INFORMATION SHOWN.
-- ==== Sys2Proof/Machine/Flags.lean ====
section
/-! DEFINITION. The decoded flags of an instruction record, and the record fields that the opcode byte and the
ModRM byte set (spec/30_encoding.md R60 to R64). -/

namespace Sys2Proof.Machine

/-- `I.REV <- F.D and b0[1] = 1` (R60). -/
def revFlag (f : LayoutFlags) (b0 : Byte) : Bool := f.d && dBit b0

/-- `I.WORD <- (F.WLOW and b0[0] = 1) or (F.W3 and b0[3] = 1)` (R60). -/
def wordFlag (f : LayoutFlags) (b0 : Byte) : Bool := f.wlow && wLowBit b0 || f.w3 && w3Bit b0

/-- `I.EA <- (I.mod < 3)` (R63). It stays true for the direct address, which is tested first (R17). -/
def eaFlag (mod : ModCode) : Bool := decide (mod < 3#2)

/-- `I.DIRECT <- (I.mod = 0 and I.rm = 6)` (R63). -/
def directFlag (mod : ModCode) (rm : RegCode) : Bool := mod == 0#2 && rm == 6#3

/-- The record's MOD, REG, RM, EA and DIRECT from the three codes of the ModRM byte (R63). -/
def withCodes (r : Record) (mod : ModCode) (reg rm : RegCode) : Record :=
  { r with mod := mod, reg := reg, rm := rm, ea := eaFlag mod, direct := directFlag mod rm }

/-- The record with everything an RM operand and its REG code set: codes, flags and displacement (R63, R64). -/
def withModRm (r : Record) (reg : RegCode) (rm : Rm) : Record :=
  { withCodes r rm.mod reg rm.code with disp := rm.disp }

end Sys2Proof.Machine
end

WORK ORDER. Write out the whole listing again, exactly as it stands.

TASK OUTPUT.
-- ==== Sys2Proof/Machine/Flags.lean ====
section
/-! DEFINITION. The decoded flags of an instruction record, and the record fields that the opcode byte and the
ModRM byte set (spec/30_encoding.md R60 to R64). -/

namespace Sys2Proof.Machine

/-- `I.REV <- F.D and b0[1] = 1` (R60). -/
def revFlag (f : LayoutFlags) (b0 : Byte) : Bool := f.d && dBit b0

/-- `I.WORD <- (F.WLOW and b0[0] = 1) or (F.W3 and b0[3] = 1)` (R60). -/
def wordFlag (f : LayoutFlags) (b0 : Byte) : Bool := f.wlow && wLowBit b0 || f.w3 && w3Bit b0

/-- `I.EA <- (I.mod < 3)` (R63). It stays true for the direct address, which is tested first (R17). -/
def eaFlag (mod : ModCode) : Bool := decide (mod < 3#2)

/-- `I.DIRECT <- (I.mod = 0 and I.rm = 6)` (R63). -/
def directFlag (mod : ModCode) (rm : RegCode) : Bool := mod == 0#2 && rm == 6#3

/-- The record's MOD, REG, RM, EA and DIRECT from the three codes of the ModRM byte (R63). -/
def withCodes (r : Record) (mod : ModCode) (reg rm : RegCode) : Record :=
  { r with mod := mod, reg := reg, rm := rm, ea := eaFlag mod, direct := directFlag mod rm }

/-- The record with everything an RM operand and its REG code set: codes, flags and displacement (R63, R64). -/
def withModRm (r : Record) (reg : RegCode) (rm : Rm) : Record :=
  { withCodes r rm.mod reg rm.code with disp := rm.disp }

end Sys2Proof.Machine
end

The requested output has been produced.